The sharing economy: Sharing and the city

Phuah Eng Chye (25 November 2018)

Nestor M. Davidson and John J. Infranca highlights that the intriguing dynamics between sharing activities and cities is an under-appreciated aspect of regulating sharing platforms. “Unlike earlier generations of information or technology-based enterprises, sharing enterprises rely on a critical mass of providers and consumers who are sufficiently close to each other or to other amenities to make their platforms work, often finding value in the very fact of the beneficial spillovers from proximity. These conditions foster the ability to rent spare bedrooms, take on additional riders on a commute, or offer spot labor and niche services.”

Hence, the “dense urban geography creates inefficiencies and challenges but also opportunities, and it is the very scale, proximity, amenities, and specialization that mark city life that enable sharing economy firms to flourish.” Hence, “the rapid growth of sharing economy companies is due in substantial part to the innovative solutions they provide to recurring frustrations of city life.”

The important insight from Nestor M. Davidson and John J. Infranca is that the sharing economy is “firmly rooted in urban geography, with a flow of information through technology that remains highly dependent upon the spatial dimensions of the market relationships it facilitates. As such, the sharing economy is an entirely new type of information network, one that remains profoundly place-based.”

This is reinforced by the “important role that reputational mechanisms and other features of sharing-economy platforms play in overcoming endemic problems of trust.” They emphasise “mass anonymity and the lack of social trust have long been understood as defining aspects of city life, and…sharing-economy reputation tools can be understood as a new technological response – an anonymity workaround, as it were – to this classic urban challenge.” Hence, “the sharing economy’s reputation methods can be reconceptualized as a means to address conditions of mass anonymity particularly associated with urban living.”

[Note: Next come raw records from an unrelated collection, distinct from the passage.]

/-- In a powered group. RAW_TRANSITION takes the level of a pin into its channel, whose raw state is free between 5 V
and 11 V: an input whose raw state differs from the filtered one starts a run, or, with FILTER 0, follows at once with
an edge stamped to 1 us of the field controller's time and counted; INPUT_FILTER_EXPIRE does so after the FILTER time.
A wetting pulse starts at a transition not within 20 ms of the last and WETTING_PULSE_END ends it. INPUT_TICK_SAMPLE
latches every state on the 10 us ticks of that time. VALID_HOLDOFF_EXPIRE takes the raw state. BANK_SUPPLY_MEASURE:
the second measurement in a row at or below 18 V warns, at or below 14 V cuts the bank, whose stages are then off.
BANK_WARN_CLEAR, BANK_RESTORE and BANK_VALID_RESUME after 1, 10 and 1 ms. SILENCE_TIMEOUT and HALT_RECEIVED enter the
blotter state, count and cause it. -/
def Obligations.InputsBanksAndSilenceAreSupervised : Prop :=
  (∀ (s : State) (g : Grp) (p t : Nat) (lv : Pin), s.fgUp g → p < 128 → lv ≠ .mid → ((s.fc g).chan p).cfg.filter ≠ 0 →
    Completes (.rawTransition g p lv t) s fun v =>
      State.ChanPut g (chanRead ((s.fc g).chan p) lv (lv == .high) (s.tick t).now) [] (s.tick t) v) ∧
  (∀ (s : State) (g : Grp) (p t : Nat), s.fgUp g → p < 128 → ((s.fc g).chan p).cfg.filter ≠ 0 →
    Completes (.rawTransition g p .mid t) s fun v => v.fresh = (s.tick t).fresh + 1 ∧
      ((v.fc g).chan p).raw = (s.tick t).freeWord.getLsbD 0 ∧ v.regs = s.regs) ∧
  (∀ (s : State) (g : Grp) (p t : Nat) (lv : Pin), s.fgUp g → p < 128 → lv ≠ .mid → ((s.fc g).chan p).cfg.filter = 0 →
      ((s.fc g).chan p).cfg.kind = 1 → ((s.fc g).chan p).hold = none → ((s.fc g).chan p).filtered ≠ (lv == .high) →
    Completes (.rawTransition g p lv t) s fun v => ((v.fc g).chan p).filtered = (lv == .high) ∧ ((v.fc g).chan p).run = none ∧
      (v.fc g).edges = (s.fc g).edges ++ [⟨p, lv == .high, (s.tick t).fcTime g - (s.tick t).fcTime g % 1000⟩] ∧
      v.fget (F.CH_CNT_COUNT g p) = (s.fget (F.CH_CNT_COUNT g p) + 1) % 2 ^ 32 ∧ State.RegsKept [R.CH_CNT g p] s v) ∧
  (∀ (c : FcChan) (lv : Pin) (raw : Bool) (n : Nat), (chanRead c lv raw n).pin = lv ∧ (chanRead c lv raw n).raw = raw ∧
    (chanRead c lv raw n).filtered = c.filtered ∧
    (c.cfg.kind = 1 → c.hold = none → (chanRead c lv raw n).run = if raw = c.filtered then none else some (c.run.getD n)) ∧
    (c.cfg.kind = 1 → flagWetting c.cfg → raw ≠ c.raw → (∀ w, c.wetAt = some w → w + 20000000 ≤ n) →
      (chanRead c lv raw n).wetting ∧ (chanRead c lv raw n).wetAt = some n)) ∧
  (∀ (s : State) (g : Grp) (p r t : Nat), s.fgUp g → p < 128 → ((s.fc g).chan p).cfg.kind = 1 → ((s.fc g).chan p).hold = none →
      ((s.fc g).chan p).run = some r → r + 100000 * ((s.fc g).chan p).cfg.filter ≤ (s.tick t).now →
    Completes (.inputFilterExpire g p t) s fun v =>
      State.ChanPut g { (s.fc g).chan p with filtered := ((s.fc g).chan p).raw, run := none } [R.CH_CNT g p] (s.tick t) v ∧
      (v.fc g).edges = (s.fc g).edges ++ [⟨p, ((s.fc g).chan p).raw, (s.tick t).fcTime g - (s.tick t).fcTime g % 1000⟩] ∧
      v.fget (F.CH_CNT_COUNT g p) = (s.fget (F.CH_CNT_COUNT g p) + 1) % 2 ^ 32) ∧
  (∀ (s : State) (t : Nat), Completes (.inputTickSample t) s fun v => v = { s.tick t with fio := v.fio } ∧
    ∀ g, v.fc g = if s.fgUp g ∧ (s.tick t).fcTime g % 10000 = 0 then
      { s.fc g with tick := (s.fc g).stateNow, chans := (s.fc g).chans.map (chanTick (s.tick t).now) } else s.fc g) ∧
  (∀ (s : State) (g : Grp) (p w t : Nat), ((s.fc g).chan p).wetAt = some w → ((s.fc g).chan p).wetting →
      w + 2000000 ≤ (s.tick t).now →
    Completes (.wettingPulseEnd g p t) s (State.ChanPut g { (s.fc g).chan p with wetting := false } [] (s.tick t))) ∧
  (∀ (s : State) (g : Grp) (p h t : Nat), s.fgUp g → ((s.fc g).chan p).hold = some h → h ≤ (s.tick t).now →
    Completes (.validHoldoffExpire g p t) s
      (State.ChanPut g { (s.fc g).chan p with hold := none, filtered := ((s.fc g).chan p).raw, run := none } [] (s.tick t))) ∧
  (∀ (s : State) (g : Grp) (b volts t : Nat), s.fgUp g → b < 8 → b < (s.fc g).banks.length → (s.fc g).used b →
      ¬ ((s.fc g).bank b).warn → 1 ≤ ((s.fc g).bank b).warnRun → 1400 < volts → volts ≤ 1800 →
    Completes (.bankSupplyMeasure g b volts t) s fun v => ((v.fc g).bank b).warn ∧ ((v.fc g).bank b).volts = volts ∧
      ((v.fc g).bank b).cut = ((s.fc g).bank b).cut ∧ (∀ j, j ≠ b → (v.fc g).bank j = (s.fc g).bank j) ∧
      v.fget (F.FIO_BANK_EVT_WARNS g b) = min (s.fget (F.FIO_BANK_EVT_WARNS g b) + 1) 255) ∧
  (∀ (s : State) (g : Grp) (b volts t : Nat), s.fgUp g → b < 8 → b < (s.fc g).banks.length → (s.fc g).used b →
      ¬ ((s.fc g).bank b).cut → 1 ≤ ((s.fc g).bank b).cutRun → volts ≤ 1400 →
    Completes (.bankSupplyMeasure g b volts t) s fun v => ((v.fc g).bank b).cut ∧ v.fget (F.FIO_BANK_EVT_CUT_CAUSE g b) = 1 ∧
      v.fget (F.FIO_BANK_EVT_CUTS g b) = min (s.fget (F.FIO_BANK_EVT_CUTS g b) + 1) 255 ∧
      ∀ p, bankOf p = b → ¬ (v.fc g).stageOn p) ∧
  (∀ (s : State) (g : Grp) (b r t : Nat), b < (s.fc g).banks.length → ((s.fc g).bank b).clearSince = some r →
      ((s.fc g).bank b).warn → r + 1000000 ≤ (s.tick t).now →
    Completes (.bankWarnClear g b t) s
      (State.BankPut g b { (s.fc g).bank b with warn := false, validHold := some (s.tick t).now } (s.tick t))) ∧
  (∀ (s : State) (g : Grp) (b r t : Nat), b < (s.fc g).banks.length → ((s.fc g).bank b).restoreSince = some r →
      ((s.fc g).bank b).cut → ¬ ((s.fc g).bank b).latched → r + 10000000 ≤ (s.tick t).now →
    Completes (.bankRestore g b t) s (State.BankPut g b { (s.fc g).bank b with
      cut := false, cutRun := 0, waitApply := true, restoredAt := (s.tick t).now } (s.tick t))) ∧
  (∀ (s : State) (g : Grp) (b r t : Nat), b < (s.fc g).banks.length → ((s.fc g).bank b).validHold = some r →
      r + 1000000 ≤ (s.tick t).now →
    Completes (.bankValidResume g b t) s (State.BankPut g b { (s.fc g).bank b with validHold := none } (s.tick t))) ∧
  (∀ (s : State) (g : Grp) (a t : Nat), s.fgUp g → ¬ (s.fc g).blotter → (s.fc g).lastApply = some a →
      a + (s.fc g).silenceMs * 1000000 ≤ (s.tick t).now → ¬ (s.fc g).appliesAt ((s.tick t).fcTime g) →
    Completes (.silenceTimeout g t) s fun v => (v.fc g).blotter ∧ v.fget (F.FIO_BLOTTER_CAUSE g) = 1 ∧
      v.fget (F.FIO_BLOTTER_ENTRIES g) = min (s.fget (F.FIO_BLOTTER_ENTRIES g) + 1) 255 ∧ (v.fc g).cmd = (s.fc g).cmd) ∧
  (∀ (s : State) (g : Grp) (t : Nat), s.fgUp g → ¬ (s.fc g).blotter →
    Completes (.haltReceived g t) s fun v => (v.fc g).blotter ∧ v.fget (F.FIO_BLOTTER_CAUSE g) = 3 ∧
      v.fget (F.FIO_BLOTTER_ENTRIES g) = min (s.fget (F.FIO_BLOTTER_ENTRIES g) + 1) 255 ∧ (v.fc g).cmd = (s.fc g).cmd)
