-- ==== Sys2Proof/Laws/Shared.lean ====
section
/-! SUPPORT. What the operations that many commands share can do: sending units, serving them, and bringing the time up
to a command's instant. -/

namespace Sys2Proof.Machine

/-- Sending units changes the fabric alone. -/
theorem sendUnits_frame (s : State) (d : List Block) (src kind mask own : Nat) (ps : List (List Byte)) :
    s.sendUnits d src kind mask own ps = { s with fabric := (s.sendUnits d src kind mask own ps).fabric } := rfl

@[simp] theorem sendUnits_gen (s : State) (d : List Block) (src kind mask own : Nat) (ps : List (List Byte)) :
    (s.sendUnits d src kind mask own ps).fabric.gen = s.fabric.gen := rfl

@[simp] theorem sendUnits_streams (s : State) (d : List Block) (src kind mask own : Nat) (ps : List (List Byte)) :
    (s.sendUnits d src kind mask own ps).fabric.streams = s.fabric.streams := rfl

@[simp] theorem sendUnits_counts (s : State) (d : List Block) (src kind mask own : Nat) (ps : List (List Byte)) :
    (s.sendUnits d src kind mask own ps).fabric.counts = s.fabric.counts := rfl

@[simp] theorem sendUnits_delivered (s : State) (d : List Block) (src kind mask own : Nat) (ps : List (List Byte)) :
    (s.sendUnits d src kind mask own ps).fabric.delivered = s.fabric.delivered := rfl

@[simp] theorem sendUnits_regs (s : State) (d : List Block) (src kind mask own : Nat) (ps : List (List Byte)) :
    (s.sendUnits d src kind mask own ps).regs = s.regs := rfl

@[simp] theorem sendUnits_mem (s : State) (d : List Block) (src kind mask own : Nat) (ps : List (List Byte)) :
    (s.sendUnits d src kind mask own ps).mem = s.mem := rfl

@[simp] theorem sendUnits_vote (s : State) (d : List Block) (src kind mask own : Nat) (ps : List (List Byte)) :
    (s.sendUnits d src kind mask own ps).vote = s.vote := rfl

@[simp] theorem sendUnits_lane (s : State) (d : List Block) (src kind mask own : Nat) (ps : List (List Byte)) (l : Lane) :
    (s.sendUnits d src kind mask own ps).lane l = s.lane l := by cases l <;> rfl

/-- An arbiter keeps every unit (R14). -/
theorem arbiterPut_perm (u : FabricUnit) (us : List FabricUnit) : (arbiterPut u us).Perm (u :: us) := by
  induction us with
  | nil => exact .refl _
  | cons x us ih =>
    unfold arbiterPut
    split
    · exact (ih.cons x).trans (.swap u x us)
    · exact .refl _

/-- Units of one stream are served in the order in which they were put (R14): the newest stays behind. -/
theorem arbiterPut_same (u x : FabricUnit) (us : List FabricUnit) (h : sameStream x u = true) :
    arbiterPut u (x :: us) = u :: x :: us := by simp [arbiterPut, h]

/-- No unit is lost or made by the arbiters (R14). -/
theorem arbitrate_length (waiting us : List FabricUnit) : (arbitrate waiting us).length = waiting.length + us.length := by
  have h : ∀ (vs w : List FabricUnit), (vs.foldl (fun w u => arbiterPut u w) w).length = w.length + vs.length := by
    intro vs
    induction vs with
    | nil => simp
    | cons v vs ih =>
      intro w
      simp only [List.foldl_cons, ih, (arbiterPut_perm v w).length_eq, List.length_cons]
      omega
  simp [arbitrate, h]

/-- Outside the states in which every grid instant is an output commit, only the clocks advance. -/
theorem upTo_eq_tick (s : State) (t : Nat) (h : s.gridCommits = false) : s.upTo t = s.tick t := by
  simp [State.upTo, h]

/-- With no network set and no table change that waits up to the instant, only the clocks advance. -/
theorem upTo_of_nothing_due (s : State) (t : Nat) (h : s.idleInstants t = []) : s.upTo t = s.tick t := by
  simp [State.upTo, h]

/-- An instant of the past changes nothing. -/
theorem upTo_past (s : State) (t : Nat) (h : t < s.now) : s.upTo t = s := by
  have h' : ¬ s.now ≤ t := by omega
  simp [State.upTo, State.tick, h']

end Sys2Proof.Machine
end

There are significant implications for regulation from their analysis. Whereas “the earlier waves of technological innovation primarily faced federal (and international) regulatory scrutiny, sharing enterprises are being shaped by zoning codes, hotel licensing regimes, taxi medallion requirements, insurance mandates, and similar distinctly local legal issues.”

Hence, Nestor M. Davidson and John J. Infranca points out that “as sharing enterprises and local governments confront each other, each side is iterating and adapting amid a rapidly changing landscape of innovation. This distributed clash is not just shaping the sharing economy and local regulatory responses to it. It is also spurring broader changes to the urban environment. We are beginning to see new approaches, for example, to real estate development, land use, and transportation, as the private sector reacts to new configurations of use and ownership.”

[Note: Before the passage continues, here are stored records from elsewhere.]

-- ==== Sys2Proof/Tests/Slice0.lean ====
section
/-! SUPPORT. Tests: ill-formed commands are refused, small steps, and for each statement with hypotheses states and
operands that meet them. -/

set_option maxRecDepth 100000

namespace Sys2Proof.Tests

open Sys2Proof Sys2Proof.Machine

/-! ### Ill-formed commands are refused: one for each check of `Instr.wf` -/

/-- Commands whose task, tag, queue or BAR0 offset is out of range. -/
theorem test_bad_core_refused : (([.ignoredWrite 0x400000, .ignoredWrite 2, .lowRegisterRead .host 0x400004, .highRegisterRead .host 1, .storeRetire .a .ep0 .main [] 0 0 0 [],
    .voteCommit 64 0, .censusSliceHash .a 64 0 false 0, .censusSliceHash .a 0 65536 false 0, .censusRoundStart 64 0, .censusCompare 64 0 0 0 0,
    .censusCompare 0 65536 0 0 0, .taskRelease 64 0, .taskFinish .a 64 0, .lateExecutionEnd .a 64 0, .timeAlarmFire 64 0, .timeFenceExpire 17 0 0,
    .timeFenceExpire 0 (2 ^ 32) 0, .fenceTimeout 17 0 0, .fenceTimeout 0 (2 ^ 32) 0, .opNop ⟨.a, 64⟩, .shadowRelease 64 0] : List Instr)).all (fun i => !i.wf) := by decide
/-- Positions, banks and supplies of the field groups out of range. -/
theorem test_bad_field_refused : (([.inputFilterExpire .g0 128 0, .wettingPulseEnd .g0 128 0, .validHoldoffExpire .g0 128 0, .bankSupplyMeasure .g0 8 0 0,
    .bankSupplyMeasure .g0 0 4096 0, .bankWarnClear .g0 8 0, .bankRestore .g0 8 0, .bankValidResume .g0 8 0, .testDue .g0 128 0,
    .darkPulseEnd .g0 128 false 0, .darkPulseRepeat .g0 128 0, .probeEnd .g0 128 0, .overloadLatch .g0 128 0, .overloadRetry .g0 128 true 0,
    .thermalShutdown .g0 128 0, .openLoadDetect .g0 128 true 0, .externalDriveDetect .g0 128 true 0, .stopRequestInput 4 true 0,
    .rawTransition .g0 128 .low 0, .externalDriveClear .g0 128 0] : List Instr)).all (fun i => !i.wf) := by decide
/-- Ports, addresses and entries of the network and the time out of range. -/
theorem test_bad_net_refused : (([.frameIngress 7 [] 0, .frameTransmitStart 7 0, .frameTransmitComplete 7 0, .linkDown 7 0, .linkUp 7 1000 true 0, .fdbAgeExpire (2 ^ 48) 0 0,
    .fdbAgeExpire 0 4096 0, .gateEntryChange 7 0, .telegramDelivery 16384 0, .ptpSync 6 0 0 0 0 0 false 0, .ptpSync 0 0 0 (2 ^ 64 * 65536000000000) 0 0 false 0,
    .ptpFollowUp 6 0 0 0 0, .ptpFollowUp 0 0 (2 ^ 48 * 65536000000000) 0 0, .ptpDelayReq 6 0 true 0 0, .ptpDelayReq 0 0 true (2 ^ 64 * 65536000000000) 0, .ptpDelayResp 6 0 0 0 0, .ptpDelayResp 0 0 (2 ^ 48 * 65536000000000) 0 0, .ptpPdelayReq 6 0 true 0 0,
    .ptpPdelayReq 0 0 true (2 ^ 64 * 65536000000000) 0, .ptpPdelayResp 6 0 true 0 0 none 0, .ptpPdelayResp 0 0 true (2 ^ 64 * 65536000000000) 0 none 0,
    .ptpAnnounce 6 [0, 0, 0, 0, 0, 0] 0, .ptpAnnounce 0 [] 0, .ptpIgnoredMessage 6 0, .ptpMessageSend 6 0 0] : List Instr)).all (fun i => !i.wf) := by decide
/-- Host accesses, queues and lines out of range. -/
theorem test_bad_host_refused : (([.inboundRead 1 0 4 0, .inboundRead 0 0 0 0, .inboundRead 0 0 4097 0, .inboundWrite 0 [] 0, .msixTableWrite 1024 0 0, .msixTableWrite 2 0 0,
    .brgEvtClear (2 ^ 11), .mailboxSubmit (2 ^ 32) 0, .doorbell 16 0 .host 0, .ringConfigWrite 16 0 0 0, .ringConfigWrite 0 3 0 0,
    .queueEnable 16 .host 0, .queueDisable 16 .host 0, .queueResume 16 0, .queueSkip 16 0, .qStatIrqClear 16, .qStatHaltEvtClear 16,
    .descriptorFetch 16 (zeros 64) 0, .descriptorFetch 0 [] 0, .burstDone 16 false 0, .flushReadReturn 16 true 0, .burstRetry 16 0,
    .requestLineAssert 32 0, .requestLineWithdraw 32 0, .requestIdleTimeout 16 0, .commandReplyWrite 17 0, .quillPacketReceive 17 [] true 0,
    .lanePacketCheck .a 17 0 ⟨true, true, none⟩ 0, .lanePacketCheck .a 0 (2 ^ 32) ⟨true, true, none⟩ 0, .verdictReceive .a 17 0 none 0, .verdictReceive .a 0 (2 ^ 32) none 0,
    .verdictTimeout 17 0 0, .verdictTimeout 0 (2 ^ 32) 0, .laneReplyReceive .a 17 0 none 0, .laneReplyReceive .a 0 (2 ^ 32) none 0,
    .tokenBucketRefill 3 0, .moduleInfo ⟨17, 0, 0, []⟩ 0, .moduleInfo ⟨0, 2 ^ 32, 0, []⟩ 0, .moduleInfo ⟨0, 0, 2 ^ 32, []⟩ 0] : List Instr)).all (fun i => !i.wf) := by decide
/-- Records of the copybook link, and the commands of chapters 16 to 18, out of range. -/
theorem test_bad_rest_refused : (([.hello true [] 0, .token true [] 0, .epochHead true [] 0, .line true [] 0, .term true [] 0, .inputHead true [] 0, .outputSig true [] 0,
    .schedule true [] true 0, .measurementSubmit 1 0 0 [] 0, .debugWrite .a .ep0 false 0 0 0 [] [] 0, .domainSwitchOn 0 0, .domainSwitchOn 11 0] : List Instr)).all (fun i => !i.wf) := by decide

In this regard, “the rise of companies like Uber and Airbnb represents a reaction to urban regulatory regimes that exacerbate the frictions of urban life. These regulatory conditions can limit or skew the supply of urban amenities, giving value to the excess capacity that sharing economy firms exploit to fill demand for services like ride sharing and alternative accommodations. As a result – intentionally or not – many sharing economy companies have flourished through a kind of regulatory arbitrage that leverages local regulatory challenges.”

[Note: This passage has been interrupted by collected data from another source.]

-- ==== Sys2Proof/Config.lean ====
section
/-!
DEFINITION. What an implementation fixes, and the free values.
Every `opaque` here has no body: nothing in Lean can evaluate it or prove a value of it.
-/
namespace Sys2Proof.Config

/-- The value of the `ID` register, ASCII "NCCE" (R6, R22). -/
def idValue : Word := 0x4E434345#32

/-- The open parameter BASE in units of 0x100 (R6, R50, D4); log entry 9. -/
opaque basePage : Nat

/-- BASE, the physical address of the register window: "a multiple of 0x100" (R50). -/
def base : Nat := 0x100 * basePage

/-- The n-th answer of the entropy source, `draw64()`: a free value "under no law" (R13, R37, D29);
log entry 7. `State.entropyDraws` says which draw is next. -/
opaque entropy : Nat → Block

/-- The n-th `draw32()`, the arbitrary value of a data-register read while busy (R13, R39, D16); log
entry 8. `State.busyReads` says which draw is next. -/
opaque busyRead : Nat → Word

/-- The open parameter DEMO_DES_KEY (R6, R241, D35). -/
opaque demoDesKey : Block

/-- The open parameter DEMO_RSA_KEYS, its public exponent e (R6, R241, D35). -/
opaque demoRsaE : Word

/-- The open parameter DEMO_RSA_KEYS, its private exponent d (R6, R241, D35). -/
opaque demoRsaD : Word

/-- The open parameter DEMO_RSA_KEYS, its modulus n (R6, R241, D35). -/
opaque demoRsaN : Word

end Sys2Proof.Config
end

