-- ==== Sys2Proof/Machine/Chaining.lean ====
section
/-!
DEFINITION. The chaining, IV and padding commands (45_chaining_padding.md R190 to R196).
-/
namespace Sys2Proof.Machine

/-- CBC_ENC (R190): `t <- DIN xor CHAIN; DOUT <- BlockCore(t, enc); CHAIN <- DOUT`. -/
def execCbcEncWith (T : DesTables) (s : State) : Host.Outcome State Fault Refusal :=
  .next (((s.runBlock T .enc (s.din ^^^ s.chain)).setDout
    (s.blockResult T .enc (s.din ^^^ s.chain))).setChain
    (s.blockResult T .enc (s.din ^^^ s.chain))).complete

/-- CBC_ENC on the machine that holds `tables` (R110). -/
def execCbcEnc (s : State) : Host.Outcome State Fault Refusal := execCbcEncWith tables s

/-- CBC_DEC (R191): `c <- DIN; DOUT <- BlockCore(c, dec) xor CHAIN; CHAIN <- c`, with "the value
before this command" of CHAIN. -/
def execCbcDecWith (T : DesTables) (s : State) : Host.Outcome State Fault Refusal :=
  .next (((s.runBlock T .dec s.din).setDout
    (s.blockResult T .dec s.din ^^^ s.chain)).setChain s.din).complete

/-- CBC_DEC on the machine that holds `tables` (R110). -/
def execCbcDec (s : State) : Host.Outcome State Fault Refusal := execCbcDecWith tables s

/-- IV_GEN (R192): `r <- draw64(); CHAIN <- r; DOUT <- r`; r is a free value (log entry 7). -/
def execIvGen (s : State) : Host.Outcome State Fault Refusal :=
  .next ((s.noteDraw.setChain s.entropyDraw).setDout s.entropyDraw).complete

/-- PAD n (R193): `DOUT <- Pad(DIN, n)`; BAD_OPERAND when n ≥ 8 (log entry 14). -/
def execPad (n : Byte) (s : State) : Host.Outcome State Fault Refusal :=
  if (Instr.pad n).wellFormed then
    .next (s.setDout (padBlock s.din n.toNat)).complete
  else .next (s.reject .badOperand (encode (.pad n)))

/-- UNPAD (R196): `DOUT <- zext_64(PadCount(DIN))`. -/
def execUnpad (s : State) : Host.Outcome State Fault Refusal :=
  .next (s.setDout (BitVec.ofNat 64 (padCount s.din))).complete

end Sys2Proof.Machine
end

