/-- R238, R239: the host procedures for RSA text give RsaEncrypt and RsaDecrypt from any idle state, an
error recorded before or not, with any latencies (log entry 21). The MODEL'S CHOICES in it (log entry
22): with modulus 0 both procedures, for encryption and for decryption, fail at their first MODEXP,
and the access sequence of R239's procedure is R238's. -/
def Obligations.HostRsaMeetsContract : Prop :=
  ∀ (polls : Nat → Nat) (x n : Word) (s : State), s.pending = none →
    (∀ U : List (BitVec 16),
      (hostRsaEncrypt polls x n U s).map Prod.fst = rsaEncrypt x n U)
    ∧ ∀ B : List Byte, (hostRsaDecrypt polls x n B s).map Prod.fst = rsaDecrypt x n B

/-- R239: RsaDecrypt inverts RsaEncrypt when every code unit is below the modulus and the exponents are
inverse on the values below it. -/
def Obligations.RsaTextRoundTrip : Prop :=
  ∀ (e d n : Word) (U : List (BitVec 16)),
    (∀ u ∈ U, u.toNat < n.toNat) →
    (∀ x, x < n.toNat → x ^ (e.toNat * d.toNat) % n.toNat = x % n.toNat) →
      ∃ B, rsaEncrypt e n U = .ok B ∧ rsaDecrypt d n B = .ok U
end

This has generally pit the sharing platforms against the local governments and industry incumbents. As a backstop to support its aggressive strategies, the sharing platforms have sought “to rapidly establish a base of both consumers and providers who are invested in the given model and then to use that base to push the political discourse.” The conflicts between the sharing platforms and “city governments across the country are not only setting the terms of the sharing economy, but also are changing the nature of local government regulation in three key ways”.

Nestor M. Davidson and John J. Infranca point out that first, “it is compelling local governments to more clearly articulate and justify their regulatory objectives. Participation in the sharing economy makes certain forms of local regulation more visible and salient.” Second, local governments are seeking access to the substantial data owned by sharing platforms – “through either voluntary partnerships or legal action.” Third, the sharing economy is “having spillover effects that will lead to heightened expectations of transparency for local government regulation more generally.”

Hence, Nestor M. Davidson and John J. Infranca conclude that “understanding the sharing economy as an urban phenomenon highlights how the sector is altering not just the urban landscape and the social experience of living in cities but also how individuals interact with local government and the political economy more generally. It also reveals the need for a new, holistic approach to regulating the sharing economy at the local level that accounts for how deeply entwined the sector is with urban space and city life.”

Nestor M. Davidson and John J. Infranca’s insights are significant for shaping policy choices in the future. The sharing of information and crowding into cities are reinforcing. Sharing expands the production of information and participation in response to the information challenges of modularity, autonomy, information asymmetry and transience. This also suggests that the regulatory challenges posed by sharing are more effectively addressed at the local rather than federal level. This suggests that policies should be oriented towards promoting greater decentralisation of decision-making and information transparency to foster higher levels of self-organisation.